While structured data on the common causes of helicopter accidents in India are not widely published, U.S. data indicate that it is private or personal chopper flights that carry a greater risk of a crash, as opposed to organised trips for commercial purposes, including tourism. From a technological viewpoint, rotorcraft have moved from being high-risk single-engine machines to twin-engine ones, and have been incorporating Safety Management Systems (SMS) on board.
According to the International Helicopter Safety Foundation (IHSF), things have moved from entirely manual controls to Automatic Flight Control Systems (AFCS), which have an attitude recovery mode for regaining or maintaining control of the craft in reduced visibility conditions, or Unintentional Instrument Meteorological Conditions (UIMC) situations, enhancing situational awareness and reducing pilot workload. Under UIMC, typically bad weather, the pilot must take recourse to instrument information rather than visual indicators.
It will take a technical evaluation to determine whether it was pilot error, or mechanical failure and/or just engine failure that caused the crash of Gen. Rawat’s chopper. U.S. data from the federal government mention a fatal accident rate of 0.72 per 100,000 flight hours in 2018 for helicopters, while passenger planes are considered safer, with a fatal accident rate of zero in many years. Military helicopters are heavier and intended for difficult terrain and deployments compared to light ones used in commercial aviation.
Interestingly, general aviation involving planes (not commercial flights) has a higher fatal accident rate: this type of flying, including recreational flying, says US broadcaster NPR, is statistically more dangerous, with a fatal accident rate of more than one accident per 100,000 flying hours in 2018.
It will take a technical evaluation to determine whether it was pilot error, or mechanical failure and/or just engine failure that caused the crash of Gen. Rawat’s chopper.
What was the profile of the helicopter that crashed?

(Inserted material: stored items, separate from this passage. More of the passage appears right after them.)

-- ==== Sys2Proof/Tests/Slice0.lean ====
section
/-!
SUPPORT. Tests of the model: operands that are no command of the spec, single commands whose results the manual states, and for every
statement of Certificates/Slice0 with hypotheses a state and operands that meet them, clause by clause.
-/
namespace Sys2Proof.Tests
open Sys2Proof Sys2Proof.Machine

set_option synthInstance.maxSize 2000
set_option synthInstance.maxHeartbeats 400000
set_option linter.unusedVariables false
set_option Elab.async false

/-- The state as changed by a function. -/
abbrev given (s : State) (f : State → State) : State := f s

/-- The outcome is a next state. -/
def goesOn (o : Host.Outcome State Fault Refusal) : Bool := match o with | .next _ => true | _ => false

/-- Every command of a list answers a next state after reset. -/
def goOn (l : List Instr) : Bool := l.all fun c => goesOn (exec c State.reset)

/-- What a test reads of the state after a command. -/
def after {α : Type} (s : State) (c : Instr) (f : State → α) : Option α := match exec c s with | .next t => some (f t) | _ => none

/-- A schedule list of two entries. -/
def l0 : SchedList := ⟨0, 2, 20000⟩

/-- An entry of that list. -/
def ent (pos st : Nat) (dir : Nat) : Entry := ⟨l0, pos, 0, 100, st, dir, false, [0,1,2,3], 0, 0xF, 0, [], false, false⟩

/-- A list with one element changed. -/
def upd {α} (l : List α) (i : Nat) (f : α → α) : List α := (List.range l.length).zip l |>.map fun p => if p.1 = i then f p.2 else p.2

/-- A list with every element changed by its place. -/
def upds {α} (l : List α) (f : Nat → α → α) : List α := (List.range l.length).zip l |>.map fun p => f p.1 p.2

/-- A device at work: the timer runs, slices, a core, a port, a channel and a pair are active. -/
def busy (s0 : State) : State :=
  let s : State := { s0 with
    pending := [.entryStart, .auxTickSlew], now := 1000000, dev := 6400000#64,
    timer := { s0.timer with running := some l0, cur := some (ent 0 99000 3), fetched := some (ent 1 101000 1), pending := some ⟨8, 1, 5000⟩, edges := [⟨3, 100500, true⟩, ⟨3, 100600, false⟩], fesQueue := [⟨0, 5, 100400, 0, 0, 0, false, 99000⟩], fesBusy := [⟨1, 2, 100300, 12, 7, 160, false, 99000⟩] },
    cores := upd s0.cores 0 fun c => { c with mode := .running, pc := 5, ist := 1, latched := 3 },
    rxSlices := upds s0.rxSlices fun i c => if i < 2 then { c with phase := .started 6000000 } else c,
    txSlices := upds s0.txSlices fun i c => if i < 2 then { c with phase := .started 6000000 } else c,
    tx := { s0.tx with muted := 0xF0, paths := upds s0.tx.paths fun i p => if i < 8 then { p with active := true, runCt := 6390000, inN := 2000, outN := 1900 } else p },
    pair := { s0.pair with dirty := [(3, 10), (7, 20)], unacked := [(1, 5)], hbTx := 100000, hbWin := 90000, hbRx := some 95000 },
    chans := upd s0.chans 4 fun c => { c with desc := some ⟨0x10000100, 0x10000200, 64, 0, 0, 0, 0, 0, false, false, false, false⟩ } }
  let s := (s.set CLK.PLL_CTRL_en 1).set CLK.PLL_STAT_locked 1
  let s := (s.set (HDR.BLK_CTRL_enable FTM.base) 1).set FTM.CTRL_run 1
  let s := (List.range 8).foldl (fun s k => (s.set (STD.CNV_CTRL_adc k) 0xFF).set (STD.CNV_CTRL_dac k) 0xFF) s
  let s := (s.set (HDR.BLK_CTRL_enable BF.base) 1)
  let s := ((s.set (BFG.PORTS_rx 0) 8).set (BFG.PORTS_tx 0) 8).set (BFG.PORTS_rx 1) 4
  let s := (s.set (HDR.BLK_CTRL_enable (PORT.base 0)) 1).set (PORT.STAT_state 0) 2
  let s := (s.set (YCH.CTRL_en 4) 1)
  let s := ((s.set PAR.CFG_en 1).set PAR.STAT_role 2).set PAR.CFG_miss 3
  s
@[noinline] def basesN : Bool := true

/-- The configuration words of a flow entry. -/
def flowW (i : Nat) (w0 w1 w2 w3 : Nat) (s : State) : State :=
  ((((s.setWord (0x38000000 + 32*i) (BitVec.ofNat 32 w0)).setWord (0x38000004 + 32*i) (BitVec.ofNat 32 w1)).setWord (0x38000008 + 32*i) (BitVec.ofNat 32 w2)).setWord (0x3800000C + 32*i) (BitVec.ofNat 32 w3))

/-- The flow entries that are allocated. -/
def alloc (l : List Nat) (s : State) : State := { s with link := { s.link with alloc := l } }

Rosoboronexport, the Russian company has this to say about the performance capability of the Mi-17V-5 military/transport helicopter, which the IAF has acquired in large numbers. The advantages of the copter claimed by the firm include: “operability in any geographical and climatic conditions, day and night, in adverse weather; operability in high-altitude and hot conditions.”

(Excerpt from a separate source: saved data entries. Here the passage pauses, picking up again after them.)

-- ==== Sys2Proof/Machine/Waves.lean ====
section
/-! DEFINITION. Waves: building one from the relay records (R13, R14, R108), the pulse of one relay (R116, R117, R122, R123),
the settle end of one relay (R8, R124), and the discard of a wave (R121). None of them serves the queue or acts on an entry's
course. -/

namespace Sys2Proof.Machine

/-! ### Building (R13, R14, R108) -/

/-- The relays of a phase of an entry, in the order a wave lists them: M(t) first in an inner disconnect, otherwise ascending. -/
def phaseRelays (x : NetEntry) : Phase → List Relay
  | .innerConnect => match x.resource with
    | some (.trunk t) => x.pins.map (fun p => relayX p t) ++ [relayA t]
    | some (.bus l) => x.pins.map (fun p => relayY p l)
    | none => []
  | .innerDisconnect => match x.resource with
    | some (.trunk t) => relayM t :: x.pins.map (fun p => relayX p t) ++ [relayA t]
    | some (.bus l) => x.pins.map (fun p => relayY p l)
    | none => []
  | .outerConnect | .outerDisconnect => x.pins.map relayS
  | .monitorClose | .monitorOpen => match x.trunk with
    | some t => [relayM t]
    | none => []
  | .sweep | .recovery => []

/-- The phases whose waves close relays. -/
def Phase.closes : Phase → Bool
  | .innerConnect | .outerConnect | .monitorClose => true
  | _ => false

/-- The connect phases, whose holds are CONNECT holds (R132). -/
def Phase.connects : Phase → Bool
  | .innerConnect | .outerConnect => true
  | _ => false

/-- The phases whose waves are queried for a COLD trunk net (R108). -/
def Phase.switches : Phase → Bool
  | .innerConnect | .outerConnect | .outerDisconnect | .innerDisconnect => true
  | _ => false

/-- A new wave record of an entry (R108); every wave an entry builds with reason ABORTED carries the abort mark (R141). A warm
keep that overwrites the reason ends that (DEDUCED, notes/assumptions/47.md). -/
def newWave (e : Entry) (x : NetEntry) (ph : Phase) (rs : List Relay) : Wave where
  owner := .entry e
  phase := ph
  done := []
  todo := rs.map (fun r => (r, ph.closes))
  trunk := x.trunk
  queried := ph.switches && x.trunk.isSome && !x.hot
  forcedHot := false
  abortMark := decide (x.reason = some .aborted)
  settle := none

/-- The entry becomes the owner of the relays of its closing wave (R13). -/
def ownRelays (e : Entry) (rs : List Relay) (s : State) : State :=
  rs.foldl (fun s r => s.setRelay r { s.relay r with owner := some e }) s

/-- The relays a wave of a phase would pulse: for a closing wave the relays of the phase that are OPEN (R13), for an opening
wave those the entry owns in CLOSED (R14). -/
def qualifying (s : State) (e : Entry) (ph : Phase) : List Relay :=
  (phaseRelays (s.entry e) ph).filter (fun r =>
    if ph.closes then decide ((s.relay r).state = .opened)
    else decide ((s.relay r).owner = some e) && decide ((s.relay r).state = .closed))

/-- The relays of an opening phase that the entry owns in OPEN were never pulsed and lose their owner (R14). -/
def unpulsedOwned (s : State) (e : Entry) (ph : Phase) : List Relay :=
  (phaseRelays (s.entry e) ph).filter (fun r =>
    decide ((s.relay r).owner = some e) && decide ((s.relay r).state = .opened))

/-- The NE builds the wave of a phase (R13, R14); it joins the queue with the other waves of the event (R109). -/
def buildWave (e : Entry) (ph : Phase) (w : Work) : Work :=
  let rs := qualifying w.st e ph
  let st := if ph.closes then ownRelays e rs w.st else w.st.dropListed (unpulsedOwned w.st e ph)
  if rs = [] then { w with st := st, pass := true }
  else { w with st := st, pass := true, joining := w.joining ++ [newWave e (w.st.entry e) ph rs] }

/-- A wave of the entry is built and has not settled: in the queue, the held set, the settling set, or about to join; or its
part of the recovery wave has not settled (R109, R128). -/
def Work.inFlight (w : Work) (e : Entry) : Bool :=
  let mine := fun (v : Wave) => decide (v.owner = .entry e)
  w.joining.any mine || w.st.wsu.queue.any mine || w.st.wsu.held.any mine || w.st.wsu.settling.any mine
    || w.st.wsu.recovery.any (fun p => decide (p.2 = e))

/-! ### The pulse (R116, R117, R122, R123) -/

/-- The margin count of a closing pulse: wear at or above the class threshold, and SLOW (R123). -/
def State.margin (s : State) (r : Relay) : Nat :=
  (if (s.classParams r).threshold ≤ look s.wru.counts r then 1 else 0) + (if (s.relay r).slow then 1 else 0)

/-- The settle time of a pulse (R122). -/
def State.settleTime (s : State) (r : Relay) (closing : Bool) : Nat :=
  let c := s.classParams r
  if closing then c.operate + c.bounce + s.margin r * ((c.operate + 3) / 4) else c.release

/-- The kind with which a pulse of a wave is reported (R117). -/
def State.pulseKind (s : State) (v : Wave) : PulseKind :=
  match v.owner with
  | .sweep => .sweep
  | .recovery => .recovery
  | .entry _ => match v.trunk with
    | some t => if s.live t then .hot else .cold
    | none => .cold

/-- The drive position of a pulse: 2i the set driver, 2i + 1 the reset driver (R9). -/
def driverOf (r : Relay) (closing : Bool) : Fin 1280 := ⟨2 * r.val + (if closing then 0 else 1), by split <;> omega⟩

/-- The pattern of a pulse, with the select of the sense in progress, if one is (R9, R148). -/
def State.pulsePattern (s : State) (r : Relay) (closing : Bool) : ChainPattern :=
  ⟨some (driverOf r closing), s.snu.sensing.map Job.relay⟩

/-- The later of a wave's settle field and a new settle end (R116 step 6). -/
def laterSettle (now : Time) (field : Option Time) (new : Time) : Time :=
  match field with
  | none => new
  | some t => if reached now t then new else if (t - now).toNat < (new - now).toNat then new else t

/-- The record of a relay at its pulse (R8). -/
def pulsedRecord (x : RelayRec) (closing : Bool) (until_ : Time) : RelayRec :=
  { x with state := if closing then .closing else .opening, settleEnd := some until_ }

/-- The WSU makes a pulse of one relay of a wave: credit, settle time, record, pattern, report (R116 steps 1 to 5). -/
def pulse (v : Wave) (r : Relay) (closing : Bool) (s : State) : State :=
  let due := later s.now (s.settleTime r closing)
  let s1 : State := { s with wsu := { s.wsu with
    credit := s.wsu.credit.map (fun c => c - (s.classParams r).cost)
    chain := s.wsu.chain ++ [s.pulsePattern r closing] } }
  addWear r closing (s.pulseKind v) (s1.setRelay r (pulsedRecord (s.relay r) closing due))

/-- The wave moved past a relay it pulsed (R116 step 6). -/
def Wave.pulsed (v : Wave) (now due : Time) (p : Relay × Bool) (rest : List (Relay × Bool)) : Wave :=
  { v with done := v.done ++ [p], todo := rest, settle := some (laterSettle now v.settle due) }

/-- Why the head stopped. -/
inductive Stop where
  | finished | credit | live
deriving DecidableEq, Repr

/-- A start wave passes over a relay that has reached OPEN by its own settle end (R128). -/
def passesOver (s : State) (v : Wave) (r : Relay) : Bool :=
  (decide (v.owner = .recovery) || decide (v.owner = .sweep)) && decide ((s.relay r).state = .opened)

/-- A queried wave that is not forced hot meets a live trunk (R118). -/
def State.blocked (s : State) (v : Wave) : Bool :=
  v.queried && !v.forcedHot && (match v.trunk with | some t => s.live t | none => false)

/-- The head takes its relays in list order and makes one pulse after another, until all are done, the credit does not reach
the next cost, or the interlock answers live (R110, R113, R118). -/
def pulseRun : List (Relay × Bool) → Wave → State → State × Wave × Stop
  | [], v, s => (s, { v with todo := [] }, .finished)
  | (r, closing) :: rest, v, s =>
    if passesOver s v r then
      pulseRun rest { v with done := v.done ++ [(r, closing)], todo := rest }
        { s with wsu := { s.wsu with recovery := s.wsu.recovery.filter (fun p => decide (p.1 ≠ r)) } }
    else if s.wsu.credit.getD 0 < (s.classParams r).cost then (s, { v with todo := (r, closing) :: rest }, .credit)
    else if s.blocked v then (s, { v with todo := (r, closing) :: rest }, .live)
    else
      pulseRun rest (v.pulsed s.now (later s.now (s.settleTime r closing)) (r, closing) rest) (pulse v r closing s)

/-! ### Settle ends (R8, R124) -/

/-- A relay's settle end is reached. -/
def State.settleDue (s : State) (r : Relay) : Bool :=
  match (s.relay r).settleEnd with
  | some t => reached s.now t
  | none => false

/-- A relay record at its settle end: CLOSING becomes CLOSED, OPENING becomes OPEN and loses its owner (R8). -/
def settledRecord (x : RelayRec) : RelayRec :=
  match x.state with
  | .closing => { x with state := .closed, settleEnd := none }
  | .opening => { x with state := .opened, owner := none, settleEnd := none }
  | _ => { x with settleEnd := none }

/-- The monitor of an entry whose M(t) settles OPEN in its inner disconnect is OFF (R71). -/
def monitorOpened (r : Relay) (owner : Option Entry) (s : State) : State :=
  match owner with
  | some e =>
    let x := s.entry e
    if 624 ≤ r.val ∧ (x.state = .disconnectInner ∨ x.state = .faulted) then s.setEntry e { x with monitor := .off } else s
  | none => s

/-- A relay whose settle end is reached changes (R124); a relay becoming OPEN makes a choice pass due (R86). -/
def settleRelay (r : Relay) (w : Work) : Work :=
  if w.st.settleDue r then
    let x := w.st.relay r
    let st := w.st.setRelay r (settledRecord x)
    if x.state = .opening then { w with st := monitorOpened r x.owner st, pass := true } else { w with st := st }
  else w

/-- Every relay of a list whose settle end is reached changes. -/
def settleRelays (rs : List Relay) (w : Work) : Work := rs.foldl (fun w r => settleRelay r w) w

/-! ### Discard (R121) -/

/-- An entry's hold record is cleared (R132). -/
def clearHold (e : Entry) (s : State) : State := { s with ilu := { s.ilu with holds := put s.ilu.holds e none } }

/-- A connect wave of an entry that has left its list is cut short: its unpulsed relays lose their owner, and it settles with
those it has pulsed, or is gone (R121). -/
def cutWave (e : Entry) (v : Wave) (w : Work) : Work :=
  let w1 : Work := { w with st := (clearHold e w.st).dropListed (v.todo.map Prod.fst), pass := true }
  match v.done, v.settle with
  | [], _ => w1
  | _, none => w1
  | _, some t =>
    if reached w1.st.now t then settleRelays (v.done.map Prod.fst) w1
    else { w1 with st := { w1.st with wsu := { w1.st.wsu with settling := w1.st.wsu.settling ++ [{ v with todo := [] }] } } }

/-- The entry's HELD connect wave, if it has one, is discarded (R70, R78, R121). -/
def discardHeld (e : Entry) (w : Work) : Work :=
  let mine := fun (v : Wave) => decide (v.owner = .entry e) && v.phase.connects
  match w.st.wsu.held.find? mine with
  | none => w
  | some v =>
    cutWave e v { w with st := { w.st with wsu := { w.st.wsu with held := w.st.wsu.held.filter (fun u => !mine u) } } }

end Sys2Proof.Machine
end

It says the particular model of chopper has “a modern avionics suite providing round-the-clock employment of the helicopter and weapons.” Media reports said in February 2016, that a final batch of Mi 17V-5 helicopters was delivered to India that year by Rosoboronexport, a company of Rostec State Corporation, which covered 151 units in all, produced by the Kazan Helicopter Plant. In 2019, the IAF opened a repair and overhaul facility for this model of helicopter in Chandigarh.
Even with advancements in helicopter safety technology, and a heavy emphasis on instrument training for pilots, the United States Helicopter Safety Team (USHST) hopes to achieve only a 0.55 fatal accidents rate per 100,000 flight hours by 2025, within the overall goal of zero accidents. The International Helicopter Safety Foundation says in its golden rules for helicopter pilots, that besides anticipating worse weather than has been forecast, there must be alternative route plans, and in the worst-case situation, pilots should “be prepared to divert, turn around or land. Make sure there is an alternative course of action available should the weather conditions preclude the completion of the flight as planned. In other words, don’t be afraid to land and live.”
Given the shocking nature of the crash involving the CDS of India’s Defence services, questions are bound to arise whether all safety parameters were firmly adhered to, and, with such a protocol in place, the increasing incidence of lightning, climate change-linked adverse weather and unanticipated factors played a part.